Dyeing cotton-blend yarn with Jacquard iDye

I ordered a sweater's worth of Knit Picks Shine Worsted in the color Citrine last month, for the Primrose Path sweater from Twist Collective. Unfortunately, when the yarn arrived, it was totally not my color. I could barely stand it. Of course, that's a risk one takes when ordering yarn online without seeing it in real life, and I knew that before I ordered. I had a choice: ditch the yarn, or dye it.
I've done a bit of dyeing before, but Shine is a cotton/modal blend - I've only ever dyed animal fibers before.

Cotton doesn't dye the same way that wool does, so I needed a different type of dye to do it. On wool or other animal fibers, I would just dye with food coloring and some lemon juice, or similar - but that wouldn't work on cotton, so I went to the craft store and got some Jacquard iDye. iDye is a fiber-reactive dye that works on all natural fibers and rayon. Since modal is a type of rayon, iDye will dye both the fibers in Knit Picks Shine. For polyester and nylon, there is a special formulation, iDye Poly.

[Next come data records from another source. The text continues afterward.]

theorem hartBarArrive_inv (s : State) (bar : Nat) (w : HartWait) (k : State → Out) (h_s : Inv s) (h_k : ∀ v0, Inv v0 → Keeps (k v0)) :
    Keeps (hartBarArrive s bar w k) := by
  unfold hartBarArrive
  try dsimp only
  repeat' first
    | (with_reducible first | assumption | apply hartWaits_inv | apply afterRelease_inv | apply State.arrive_inv | apply h_k | apply keeps_next | apply inv_foldl | apply inv_foldl_fst)
    | with_reducible intro _
    | (with_reducible first | apply Memory.wf_writeBytes | apply Memory.wf_writeCells | apply Memory.wf_write | apply Memory.wf_clear)
    | split
    | (with_reducible refine wf_of ?_)
    | assumption
    | (with_reducible apply inv_of; dsimp only)
    | dsimp only
    | exact State.reset_keeps

theorem execZBbar_inv (s : State) (h_s : Inv s) :
    Keeps (execZBbar s) := by
  unfold execZBbar
  try dsimp only
  repeat' first
    | (with_reducible first | assumption | apply hartBarWait_inv | apply hartBarArrive_inv | apply State.setGrp_inv | apply keeps_next | apply inv_foldl | apply inv_foldl_fst)
    | with_reducible intro _
    | (with_reducible first | apply Memory.wf_writeBytes | apply Memory.wf_writeCells | apply Memory.wf_write | apply Memory.wf_clear)
    | split
    | (with_reducible refine wf_of ?_)
    | assumption
    | (with_reducible apply inv_of; dsimp only)
    | dsimp only
    | exact State.reset_keeps

theorem execZBbarArv_inv (s : State) (h_s : Inv s) :
    Keeps (execZBbarArv s) := by
  unfold execZBbarArv
  try dsimp only
  repeat' first
    | (with_reducible first | assumption | apply hartBarArrive_inv | apply State.setGrp_inv | apply keeps_next | apply inv_foldl | apply inv_foldl_fst)
    | with_reducible intro _
    | (with_reducible first | apply Memory.wf_writeBytes | apply Memory.wf_writeCells | apply Memory.wf_write | apply Memory.wf_clear)
    | split
    | (with_reducible refine wf_of ?_)
    | assumption
    | (with_reducible apply inv_of; dsimp only)
    | dsimp only
    | exact State.reset_keeps

theorem execZBbarWt_inv (s : State) (h_s : Inv s) :
    Keeps (execZBbarWt s) := by
  unfold execZBbarWt
  try dsimp only
  repeat' first
    | (with_reducible first | assumption | apply hartBarWait_inv | apply keeps_next | apply inv_foldl | apply inv_foldl_fst)
    | with_reducible intro _
    | (with_reducible first | apply Memory.wf_writeBytes | apply Memory.wf_writeCells | apply Memory.wf_write | apply Memory.wf_clear)
    | split
    | (with_reducible refine wf_of ?_)
    | assumption
    | (with_reducible apply inv_of; dsimp only)
    | dsimp only
    | exact State.reset_keeps

theorem execZCbarArv_inv (s : State) (h_s : Inv s) :
    Keeps (execZCbarArv s) := by
  unfold execZCbarArv
  try dsimp only
  repeat' first
    | (with_reducible first | assumption | apply hartBarArrive_inv | apply State.setGrp_inv | apply keeps_next | apply inv_foldl | apply inv_foldl_fst)
    | with_reducible intro _
    | (with_reducible first | apply Memory.wf_writeBytes | apply Memory.wf_writeCells | apply Memory.wf_write | apply Memory.wf_clear)
    | split
    | (with_reducible refine wf_of ?_)
    | assumption
    | (with_reducible apply inv_of; dsimp only)
    | dsimp only
    | exact State.reset_keeps

theorem execZCbarWt_inv (s : State) (h_s : Inv s) :
    Keeps (execZCbarWt s) := by
  unfold execZCbarWt
  try dsimp only
  repeat' first
    | (with_reducible first | assumption | apply hartBarWait_inv | apply keeps_next | apply inv_foldl | apply inv_foldl_fst)
    | with_reducible intro _
    | (with_reducible first | apply Memory.wf_writeBytes | apply Memory.wf_writeCells | apply Memory.wf_write | apply Memory.wf_clear)
    | split
    | (with_reducible refine wf_of ?_)
    | assumption
    | (with_reducible apply inv_of; dsimp only)
    | dsimp only
    | exact State.reset_keeps

theorem State.setRed_inv (s : State) (core : Nat) (k : Nat) (v : RedNode) (h_s : Inv s) :
    Inv (State.setRed s core k v) := by
  unfold State.setRed
  try dsimp only
  repeat' first
    | (with_reducible first | assumption | apply State.setCoreAt_inv | apply keeps_next | apply inv_foldl | apply inv_foldl_fst)
    | with_reducible intro _
    | (with_reducible first | apply Memory.wf_writeBytes | apply Memory.wf_writeCells | apply Memory.wf_write | apply Memory.wf_clear)
    | split
    | (with_reducible refine wf_of ?_)
    | assumption
    | (with_reducible apply inv_of; dsimp only)
    | dsimp only
    | exact State.reset_keeps

theorem execRsend_inv (a : Code) (ch : BitVec 4) (s : State) (h_s : Inv s) :
    Keeps (execRsend a ch s) := by
  unfold execRsend
  try dsimp only
  repeat' first
    | (with_reducible first | assumption | apply laneRun_inv | apply State.setRed_inv | apply Check.keeps_stop)
    | refine Check.inv_stop (by with_reducible assumption) ?_
    | exact trivial
    | (with_reducible first | apply keeps_next | apply inv_foldl | apply inv_foldl_fst)
    | with_reducible intro _
    | (with_reducible first | apply Memory.wf_writeBytes | apply Memory.wf_writeCells | apply Memory.wf_write | apply Memory.wf_clear)
    | split
    | (with_reducible refine wf_of ?_)
    | assumption
    | (with_reducible apply inv_of; dsimp only)
    | dsimp only
    | exact State.reset_keeps

theorem execRrecv_inv (d : Code) (ch : BitVec 4) (s : State) (h_s : Inv s) :
    Keeps (execRrecv d ch s) := by
  unfold execRrecv
  try dsimp only
  repeat' first
    | (with_reducible first | assumption | apply laneRun_inv | apply State.writeDest_inv | apply State.setRed_inv | apply Check.keeps_stop)
    | refine Check.inv_stop (by with_reducible assumption) ?_
    | exact trivial
    | (with_reducible first | apply keeps_next | apply inv_foldl | apply inv_foldl_fst)
    | with_reducible intro _
    | (with_reducible first | apply Memory.wf_writeBytes | apply Memory.wf_writeCells | apply Memory.wf_write | apply Memory.wf_clear)
    | split
    | (with_reducible refine wf_of ?_)
    | assumption
    | (with_reducible apply inv_of; dsimp only)
    | dsimp only
    | exact State.reset_keeps

theorem State.openRank_inv (s : State) (key : Nat) (home : Nat) (va : Option Nat) (base : W32) (count : W32) (h_s : Inv s) :
    Inv (State.openRank s key home va base count).1 := by
  unfold State.openRank
  try dsimp only
  repeat' first
    | (with_reducible first | assumption | apply keeps_next | apply inv_foldl | apply inv_foldl_fst)
    | with_reducible intro _
    | (with_reducible first | apply Memory.wf_writeBytes | apply Memory.wf_writeCells | apply Memory.wf_write | apply Memory.wf_clear)
    | split
    | (with_reducible refine wf_of ?_)
    | assumption
    | (with_reducible apply inv_of; dsimp only)
    | dsimp only
    | exact State.reset_keeps

theorem State.openRank_eq {s : State} {key : Nat} {home : Nat} {va : Option Nat} {base : W32} {count : W32} {u : State} {z_ : W64} (e : State.openRank s key home va base count = (u, z_)) (h_s : Inv s) : Inv u := by
  have q := State.openRank_inv s key home va base count h_s
  rw [e] at q; exact q

theorem State.applyRanks_inv (s : State) (key n : Nat) (h_s : Inv s) : Inv (s.applyRanks key n) := by
  induction n generalizing s with
  | zero => exact h_s
  | succ n ih =>
    unfold State.applyRanks
    split
    · exact h_s
    split
    · exact h_s
    dsimp only
    refine ih _ ?_
    exact State.writeAs_inv _ _ _ _ (State.flushHome_inv _ _ h_s)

I picked up the iDye because it was on sale and it looked particularly easy to use - you can dye in the washing machine! Here's the step-by-step dyeing process.

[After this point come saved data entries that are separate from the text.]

-- ==== Sys2Proof/Tests/Slice0.lean ====
section
/-! SUPPORT. The model's own tests: words written out from the encoding tables, the checks of well-formedness, worked
examples of the spec, and for each statement with hypotheses states and operands that meet them. -/
namespace Sys2Proof.Tests
open Sys2Proof.Machine

/-- One group on slot 0 of core 0, its record changed by `f`. -/
def one (f : Group → Group) : State :=
  let s := State.reset.withFetchWord 32 0
  s.setGrp (f s.grp)

/-- The same with two lanes active. -/
def two (f : Group → Group) : State := one fun g => f { g with em := 3 }

/-- The first GiB of ASID 1 in every translation unit. -/
def everyUnit : List TlbEntry :=
  (List.range 16).map fun u => { asid := 1, va := 0, size := 2 ^ 30, pa := 0, rd := true, wr := true, ex := true, unit := u }

-- Witnesses: the lane instructions.

theorem test_meets_integer : (short2 1 2 3).starts (one id) ∧ (short1 111 119).starts (one fun g => { g with nregs := 112 })
    ∧ (typed1 .i8 0 120).starts (one id) ∧ (typed2 .i64 30 2 4).starts (one id) ∧ (typed3 .n32 116 1 2 31).starts (one id)
    ∧ (laneForm 8 true 4 [src32 1, src32 2, src64 6]).starts (one id)
    ∧ ((laneForm 8 false 4 [src32 1, src32 2]).also ((15 : Code).toNat ≤ 15)).starts (one id) := by
  unfold LaneForm.starts; decide

theorem test_meets_logic : (shift2 .i64 2 4 6).starts (one id) ∧ (laneForm 8 Ty.i32.wide 1 [srcOf .i32 2, src32 3, src32 4]).starts (one id)
    ∧ ((typed1 .n32 119 1).also ((119 : Code).toNat != 116)).starts (one id)
    ∧ ((laneForm 8 false 0 [srcOf .n32 1, src32 117, src32 3]).also ((0 : Code).toNat != 116)).starts (one fun g => { g with scq := [5] })
    ∧ ((typed2 .f32 1 2 3).also (maskOk 16)).starts (one id) ∧ (laneForm 12 false 1 []).starts (one id)
    ∧ (laneForm 4 true 2 []).starts (one id) ∧ ((laneForm 4 false 1 []).also (maskOk 0)).starts (one id) := by
  unfold LaneForm.starts; decide

theorem test_meets_float : (typed2 .f64 2 4 6).starts (one id) ∧ (typed1 .f16x2 1 2).starts (one id) ∧ (long1 1 121).starts (one id)
    ∧ (typed3 .bf16 1 2 3 4).starts (one id) ∧ (shift2 .f32 1 2 3).starts (one id)
    ∧ (laneForm 8 Ty.f64.wide 2 [srcOf .f32 1]).starts (one id) := by
  unfold LaneForm.starts; decide

theorem test_meets_rearrangement : (short2 1 2 3).starts (one id) ∧ (short1 1 2).starts (one id) ∧ (1 : Code).toNat ≠ 116
    ∧ (short1 116 2).starts (one fun g => { g with stq := List.replicate 7 ⟨[], 1⟩ })
    ∧ ((laneForm 8 false 1 [src32 2, src32 117]).also ((117 : Code).toNat == 117)).starts (one fun g => { g with scq := [1] })
    ∧ ({ len := 8, srcs := [srcOf .i64 30], ok := fun _ => (30 : Code).toNat < 112, fbq := true } : LaneForm).starts (one id) := by
  unfold LaneForm.starts; decide

theorem test_meets_compare_mask : (compare2 .i64 16 2 4).starts (one id) ∧ (compare1 .f32 0 1).starts (one id)
    ∧ ({ len := 4, ok := fun _ => [(15 : Code), 16, 0].all maskOk } : LaneForm).starts (one id)
    ∧ ({ len := 4, srcs := [src64 117], ok := fun _ => maskOk 16 && (117 : Code).toNat == 117 } : LaneForm).starts (one fun g => { g with scq := [7] })
    ∧ ({ len := 4, ok := fun _ => maskOk 1 } : LaneForm).starts (one fun g => { g with msp := 15 })
    ∧ (one fun g => { g with msp := 15 }).grp.msp < 16 ∧ (one fun g => { g with msp := 1 }).grp.msp ≠ 0 := by
  unfold LaneForm.starts; decide

/-- Depths 16 and 0 fault; the accesses of a spill and of a fill of depth 16 and of 17 pass. -/
theorem test_meets_mask_stack : ({ len := 4, ok := fun _ => maskOk 16 } : LaneForm).starts (one fun g => { g with msp := 16 })
    ∧ 16 ≤ (one fun g => { g with msp := 16 }).grp.msp ∧ ({ len := 4, ok := fun _ => maskOk 0 } : LaneForm).starts (one id)
    ∧ (one id).grp.msp = 0 := by
  unfold LaneForm.starts; decide

def spillAt : List LaneAccess := stackAccesses .scratch 0
/-- A scratch whose first word is `n`. -/
def depth (n : Byte) : State := let s := one id; { s with mem := Memory.write s.mem (scratchKey 0 0) n }

theorem test_meets_mask_spill : ({ len := 8, srcs := [src64 119] } : LaneForm).starts (one id) ∧ (one id).grp.laneSend = none
    ∧ (one id).addressCheck .store 8 spillAt id = .pass ∧ (∀ x ∈ spillAt, (one id).postedAt x.addr = false) :=
  ⟨⟨rfl, rfl, rfl⟩, rfl, rfl, by decide⟩

theorem test_meets_mask_fill : ({ len := 8, srcs := [src64 119] } : LaneForm).starts (depth 16)
    ∧ (depth 16).addressCheck .load 8 spillAt id = .pass ∧ (depth 17).addressCheck .load 8 spillAt id = .pass
    ∧ leNat ((depth 16).laneLoad .load 8 (spillAt.getD 0 ⟨0, 0, 0⟩)).2 = 16
    ∧ leNat ((depth 17).laneLoad .load 8 (spillAt.getD 0 ⟨0, 0, 0⟩)).2 = 17 :=
  ⟨⟨rfl, rfl, rfl⟩, rfl, rfl, by decide, by decide⟩

theorem test_meets_modes : ({ len := 4 } : LaneForm).starts (one id)
    ∧ ({ len := 4, ok := fun g => 16 * (1 : BitVec 4).toNat + 16 ≤ g.nregs } : LaneForm).starts (one id)
    ∧ ({ len := 4, cover := false, ok := fun _ => (15 : Code).toNat ≤ 15 } : LaneForm).starts (one id)
    ∧ ({ len := 4, srcs := [src64 117] } : LaneForm).starts (one fun g => { g with scq := [0xFFFFFFFF00000004] }) := by
  unfold LaneForm.starts; decide

/-- Rounding code 4 with no reserved bit, code 4 with reserved bit 5, and code 5. -/
theorem test_meets_fsetm : let v := fun (k : W64) => argAt ((one fun g => { g with scq := [k] }).grp.vectors [src64 117]) 0 0
    v 4 = 4 ∧ fmodeValue 4 = 4 ∧ fmodeValue 0x24 ≠ 0x24 ∧ v 0x24 &&& 7 = 4 ∧ 5 ≤ (v 5 &&& 7).toNat := by decide

theorem test_meets_feedback : ({ len := 4, srcs := [src64 2], fbq := true } : LaneForm).starts (one fun g => { g with fbq := List.replicate 7 0 })
    ∧ ({ len := 4, ok := fun _ => [(16 : Code)].all maskOk, fbq := true } : LaneForm).starts (one id)
    ∧ ({ len := 8, srcs := [srcOf .f64 30], fbq := true } : LaneForm).starts (one id) := by
  unfold LaneForm.starts; decide

/-- A token and seven frames; eight frames; a call and a loop frame on top; no frame. -/
theorem test_meets_control : (controlForm 8).starts (one id) ∧ (controlForm 4).starts (one id)
    ∧ (one fun g => { g with ctq := [1] }).grp.ctq ≠ []
    ∧ (one fun g => { g with frames := List.replicate 7 (.call 0) }).grp.frames.length < 8
    ∧ (controlForm 8).starts (one fun g => { g with frames := List.replicate 8 (.call 0) })
    ∧ 8 ≤ (one fun g => { g with frames := List.replicate 8 (.call 0) }).grp.frames.length
    ∧ (one fun g => { g with frames := [.call 8] }).grp.frames = .call 8 :: []
    ∧ (one fun g => { g with frames := [.loop 8 1] }).grp.frames = .loop 8 1 :: [] := by
  unfold LaneForm.starts; decide
theorem test_meets_control_mismatch : (∀ r rest, (one id).grp.frames ≠ .call r :: rest) ∧ ∀ h n rest, (one id).grp.frames ≠ .loop h n :: rest :=
  ⟨fun _ _ h => (by cases h), fun _ _ _ h => (by cases h)⟩

def entry (wide poison : Bool) : LdqEntry :=
  { wide := wide, arrived := true, poison := poison, replay := false, cause := 13, addr := 64, lanes := 1, desc := .plain 0 0 .n32, data := [] }

/-- Under a prefix; a bad operand; an empty ldq; an entry of the wrong width; a poisoned one. -/
theorem test_meets_lane_checks :
    ({ len := 4, cover := false, ok := fun _ => decide ((0 : Code).toNat ≤ 15) } : LaneForm).coverOk (one fun g => { g with pb := { left := 1 } }).grp = false
    ∧ (typed2 .i64 1 2 4).coverOk (one id).grp = true ∧ (typed2 .i64 1 2 4).operandsOk (one id).grp = false
    ∧ (one id).grp.start (short2 1 112 3).srcs false false = .wait (.ldqEmpty 0)
    ∧ (one fun g => { g with ldq := [(0, [entry true false])] }).grp.start (short2 1 112 3).srcs false false = .width 112
    ∧ (one fun g => { g with ldq := [(0, [entry false true])] }).grp.start (short2 1 112 3).srcs false false = .poisoned 0 0
    ∧ (one fun g => { g with ldq := [(0, [entry false true])] }).grp.entry 0 0 = some (entry false true) := by
  decide

theorem test_meets_join : ({ len := 4 } : LaneForm).starts (one fun g => { g with hartWait := some .join })
    ∧ (one fun g => { g with hartWait := some .join }).grp.hartWait = some .join ∧ (one id).grp.hartWait ≠ some .join
    ∧ (controlForm 4).starts (one id) ∧ ({ len := 8 } : LaneForm).starts (one id) ∧ (one id).grp.laneInFlight = false
    ∧ Scope.device ≠ .system ∧ ({ len := 8, srcs := [src64 2] } : LaneForm).starts (one id) ∧ (one id).grp.sampler.armed = false ∧ (one id).grp.sampler.pending = none := by
  unfold LaneForm.starts; decide

/-- No arrival; an arrival at the cluster barrier whose phase is complete; one at the block's; a lone group, whose arrival
completes the phase, and one of two, whose arrival does not. -/
theorem test_meets_lane_barriers : let k := (one id).barKey 0 true true
    let b := (one id).barKey 0 false true
    let s := one fun g => { g with laneArrived := [(k, 0)] }
    let p := { one id with bars := (one id).bars.set k { phase := 1 } }
    let q := { s with bars := s.bars.set k { phase := 1 } }
    p.grp.laneInFlight = false ∧ p.arrivalOpen 0 k = false ∧ (q.grp.arrivalAt k).isSome = true ∧ q.arrivalOpen 0 k = false
    ∧ (one id).grp.arrivalAt k = none
    ∧ (one fun g => { g with laneBar := true }).grp.laneBar = true ∧ (one fun g => { g with laneBar := true }).arrivalOpen 0 b = false
    ∧ (one id).grp.laneBar = false ∧ (one id).arrivalOpen 0 b = false
    ∧ ({ one id with blocks := (one id).blocks.set 0 { (one id).blk with groups := 2, slots := [0, 1] }
                     groups := (one id).groups.set 1 (one id).grp }.arrive b).arrivalOpen 0 b = true := by
  decide

def oneLane : List LaneAccess := accessesOf .scratch 0 1 fun _ => 0
/-- A load, and an acquiring one, by two lanes from the scratch; a store; an atomic. -/
theorem test_meets_lane_accesses : let l := accessesOf .scratch 60 3 fun i => argAt ((two id).grp.vectors [src64 119]) 0 i
    ({ len := 8, srcs := [src64 119], ok := fun g => g.dataOk .b32 true 1 } : LaneForm).starts (two id)
    ∧ (two id).accessCheck 0 .load 4 3 l = .pass ∧ (two id).accessCheck 0 .loadHome 4 3 l = .pass
    ∧ ({ len := 8, srcs := [src64 119, ⟨1, false⟩], ok := fun g => g.dataOk .b32 false 1 } : LaneForm).starts (two id)
    ∧ (two id).grp.laneSend = none ∧ (two id).accessCheck 1 .store 4 3 l = .pass
    ∧ ({ len := 8, srcs := [src64 119, ⟨1, false⟩], ok := fun g => g.dstOk false 2 && (false || (119 : Code).toNat == 119) } : LaneForm).starts (two id)
    ∧ (two id).accessCheck 2 .atomic 4 3 l = .pass :=
  ⟨⟨rfl, rfl, rfl⟩, rfl, rfl, ⟨rfl, rfl, rfl⟩, rfl, rfl, ⟨rfl, rfl, rfl⟩, rfl⟩
theorem test_meets_lane_store_posts : (two id).requests (storeData (two id) .b32 1 []) oneLane = [] := by decide

/-- Ranks 0 and 1, the first and the last, of an open window of two at a scratch address. -/
def ranked : State := { two id with windows := [{ asid := 1, key := scratchKey 0 0, home := 0, base := 0, count := 2, next := 0 }] }
theorem test_meets_atom_radd : let m := accessesOf .scratch 0 3 fun _ => 0
    ({ len := 8, srcs := [src64 119, src32 1, src32 120], ok := fun _ => (119 : Code).toNat == 119 } : LaneForm).starts ranked
    ∧ ranked.accessCheck 2 .atomic 4 3 m = .pass
    ∧ ∀ x ∈ m, ranked.rankFault (fun i => (argAt (ranked.grp.vectors [src64 119, src32 1, src32 120]) 2 i).setWidth 32) m x = false :=
  ⟨⟨rfl, rfl, rfl⟩, rfl, by decide⟩

/-- The last word of the allocation, and a word one beyond it. -/
theorem test_meets_scratch_access : let s := one fun g => { g with em := 1 }
    let addr := fun i => ((argAt (s.grp.vectors [src64 119]) 0 i + (1020 : Half).signExtend 64) &&& 0x00FFFFFFFFFFFFFF).toNat
    ({ len := 8, srcs := [src64 119], ok := fun g => g.dataOk .b32 true 1 } : LaneForm).starts s ∧ Size.b32 ≠ .b128
    ∧ s.grp.sampler.armed = false ∧ s.grp.sampler.pending = none ∧ s.grp.loadsAway = false ∧ (∀ m ∈ s.net, m.src ≠ s.cur) ∧ s.grp.laneSend = none
    ∧ (∀ i, i < 64 → s.grp.active.getLsbD i = true → addr i % 4 = 0 ∧ addr i + 4 ≤ s.blk.scratch
      ∧ s.poisoned (scratchKey s.grp.blk (addr i)) 4 = false ∧ s.fencedKey (scratchKey s.grp.blk (addr i)) = false) := by
  unfold LaneForm.starts; decide
theorem test_meets_memory_form : Sys2Proof.Inv (one fun g => { g with em := 1 }) := rfl

-- Witnesses: the matrix engine.

/-- The same group with a tile configuration. -/
def conf (v : W64) : State := one fun g => { g with mcfg := v }
/-- With 4,224 bytes of scratch, a valid table of each kind and a codebook. -/
def tabled (v : W64) : State :=
  let s := conf v
  { s with blocks := s.blocks.set 0 { s.blk with scratch := 4224, ntables := 2
                                                 tables := [(0, { valid := true, kind := 1 }), (1, { valid := true, kind := 3 })] } }

/-- A scale queue of 15 and of 16 entries; 127 closed batches and 128; a batch done and one not. -/
theorem test_meets_matrix_control : ({ len := 4, srcs := [src64 119] } : LaneForm).starts (conf 0x8000)
    ∧ (argAt ((conf 0).grp.vectors [src64 119]) 0 0 ^^^ (0 : W64)) &&& 0x3F8700 = 0 ∧ (∀ o ∈ (conf 0).core.ops, o.grp ≠ 0 ∨ o.work = .build)
    ∧ argAt ((conf 0).grp.vectors [src64 119]) 0 0 &&& ~~~0x1FF003FFFFF = 0
    ∧ ({ len := 8, srcs := [src32 1] } : LaneForm).starts (one fun g => { g with scaleQ := List.replicate 15 [] })
    ∧ ({ len := 8, srcs := [src32 1] } : LaneForm).starts (one fun g => { g with scaleQ := List.replicate 16 [] })
    ∧ (one fun g => { g with scaleQ := List.replicate 16 [] }).grp.scaleQ.length = 16
    ∧ (controlForm 4).starts (one fun g => { g with batchOpen := 127 })
    ∧ (one fun g => { g with batchOpen := 127 }).grp.batchOpen - (one fun g => { g with batchOpen := 127 }).batchDone 0 ≠ 128
    ∧ ({ len := 8, ok := fun g => 128 ≤ ((0 : Byte) - g.batchOpen).toNat } : LaneForm).starts (one fun g => { g with batchOpen := 1 })
    ∧ ({ len := 8, ok := fun g => 128 ≤ ((0 : Byte) - g.batchOpen).toNat } : LaneForm).starts (one fun g => { g with batchOpen := 128 })
    ∧ ((one fun g => { g with batchOpen := 1 }).batchDone 0 - 0).toNat < 128
    ∧ ({ len := 4 } : LaneForm).starts (one id) ∧ (laneForm 4 false 1 []).starts (one id) := by
  unfold LaneForm.starts; decide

I started with 14 balls of Shine in Citrine.

KnitPicks Shine Worsted Aran cotton tencel yarn blend

First, I wound those balls by hand into center-pull balls, for ease of skein-winding.
Knit Picks Shine worsted cotton modal green colour in centerpull balls

Then, I wound all my balls into hanks using my electric skein winder.
Electric Skein Winder mechanical wound hanks skeins

I made sure to tie the hanks securely in several places. Actually, I tied each skein three times individually, and then I tied sets of three skeins together into larger mega-skeins.
Secure tied hanks skeins of yarn yellow green

Once I had my skeins wound and securely tied, I was ready to start dyeing.
Wound skeins hanks of yarn cotton wool

The dye comes in a little packet which will dissolve in water. You toss the packet into the wash and run the cycle. My shade of iDye is called 'turquoise', but I think it's on the bluer side of the scale. Since I was overdyeing some yarn, I can't be sure what color it would dye something that was white.
Jacquard idye machine washing dye turquoise

Adding a little salt to the wash will set the colors.
Pouring salt into washing machine to overdye ugly yarn

Then I wet my yarn, tossed it all into the machine, and ran the cycle. I extended the cycle a little bit, and also ran an extra rinse to ensure all the color was washed out.
Fiber reactive dyeing knitting yarn cotton modal tencel rayon

How did my yarn come out? Fairly well! The color is now a fairly bright, lush blueish green. Color saturation is mostly even - there are a couple spots which escaped dyeing, and all in all I think the yarn will produce a very subtle kettle-dyed effect - just enough variation to keep the color from looking flat. I imagine the dye would have been even more even if I had let the yarn soak in water longer before dyeing.
Knit Picks Shine worsted pima cotton and modal yarn overdyed in washing machine easy
The one problem with this method is that my skeins came out tangled. Very tangled. The dye is mostly meant for fabric, not yarn, and the agitation of the washing machine tangled up the skeins really well. I would also not recommend this method for wool yarn, for obvious reasons. But it works for my purposes - I needed a cheap, easy way of over dyeing a cotton and rayon blend yarn. It will take some time for me to untangle and wind my skeins into balls, but I don't really mind. It's something to keep my hands busy while watching TV.